In the book "Introduction to probability and statistics for engineers", I found one explanation for how Poisson random variable can be used to approximate the binomial distribution, it goes like this:
Suppose that X is a binomial random variable with parameters (n, p) and let λ = np, then
$$ \begin{align*} P\{X =i\} &= \frac{n!}{(n - 1)! i!} p^{i} (1 - p)^{n - i} \\&= \frac{n!}{(n - 1)! i!}(\frac{\lambda }{n})^{i}(1 - \frac{\lambda }{n})^{n - i} \\&= \frac{n(n-1)...(n-i+1)}{n^{i}}\frac{\lambda^{i} }{n!}\frac{(1 - \lambda/n)^{n}}{(1 - \lambda/n)^{i}} \end{align*} $$
Now, for n large and p small,
$$ \begin{align*} &(1 - \frac{\lambda }{n})^{n} \approx e^{\lambda} &&& \frac{n(n-1)...(n-i+1)}{n^{i}} \approx 1 &&&& (1 - \frac{\lambda }{n})^{i} \approx 1& \end{align*} $$
Then:
$$ P\{X = i\} \approx e^{-\lambda}\frac{\lambda^{i}}{i!} $$
What I don't understand is this approximation:
$$ \frac{n(n-1)...(n-i+1)}{n^{i}} \approx 1 $$
My understand is that if $i$ is also large enough, let's say $i \approx n$ then the LHS express will approximate to $0$ instead of $1$?

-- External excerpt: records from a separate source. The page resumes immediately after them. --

/-! ### Upstream traffic -/

/-- R18: the port stalls at a view read exactly while every entry of the view read table is in use; what arrives behind it
waits, and once an entry is free the waiting transactions are accepted in their order. -/
def Obligations.StallHoldsThePort : Prop :=
  (∀ (y : Transaction) (s : State), s.stalls y = true ↔
    isWrite y = false ∧ (∃ v, s.classify y = some (.view v)) ∧ ∀ e : EntryId, s.comp.table[e].read ≠ none)
  ∧ (∀ (t : Time) (x y : Transaction) (ys : List Transaction) (s : State),
      s.cfg.carveBase ≤ x.address.toNat → x.address.toNat < s.cfg.carveBase + s.cfg.carveSize →
      s.path.waiting ++ [x] = y :: ys → s.stalls y = true →
      exec (.upstreamTransaction t x) s =
        .next ({ s.atTime t with path := { s.path with waiting := y :: ys } } : State).deliver)
  ∧ ∀ (y : Transaction) (ys : List Transaction) (s : State), s.path.waiting = y :: ys → s.stalls y = false →
      s.finish = (drain ys (s.accept y)).deliver

/-- R7, R8, R12, R14: the four refusals of the Memory Path: a span, a capture write by another requester than the owner, a
view write, a write into a FILLING or held slot. Each has an error answer in its place and its event, and nothing else. -/
def Obligations.RefusedTransactions : Prop :=
  ∀ (t : Time) (x : Transaction) (s : State), s.path.waiting = [] →
    s.cfg.carveBase ≤ x.address.toNat → x.address.toNat < s.cfg.carveBase + s.cfg.carveSize →
    let refused := fun (kind : EventKind) (subject second reason : Nat) =>
      ((((s.atTime t).enqueue x.requester).answer s.serial .error).raise
        { kind := kind, subject := subject, second := second, frame := 0, reason := reason }).deliver
    (s.classAt x.address.toNat ≠ s.classAt (x.address.toNat + x.len - 1) →
      exec (.upstreamTransaction t x) s = .next (refused .spanRefused x.requester.toNat 0 0))
    ∧ (isWrite x = true → ∀ m, s.classify x = some (.capture m) → x.requester ≠ s.trackers[m].record.owner →
      exec (.upstreamTransaction t x) s = .next (refused .writeRefused m.val x.requester.toNat 0))
    ∧ (isWrite x = true → ∀ v, s.classify x = some (.view v) →
      exec (.upstreamTransaction t x) s = .next (refused .writeRefused v.val x.requester.toNat 1))
    ∧ (isWrite x = true → ∀ m i y, s.classify x = some (.slot m i) → s.store.mods[m].slots[i]? = some y →
      (y.state = .filling ∨ (∃ r, y.state = .ready r) ∧ y.holders ≠ noHolders) →
      exec (.upstreamTransaction t x) s = .next (refused .writeRefused m.val x.requester.toNat 2))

$$A=\frac{n(n-1)...(n-i+1)}{n^{i}} =\frac{\Gamma (n+1)}{n^i\,\Gamma (n+1-i)}$$
Take logarithms and use Stirling approximation for $n \gg i$ to obtain $$\log(A)=-\frac{(i-1) i}{2 n}-\frac{(i-1) i (2 i-1)}{12 n^2}+O\left(\frac{1}{n^3}\right)$$ So, $\log(A) \to 0^-$ and then $A \to 1^-$.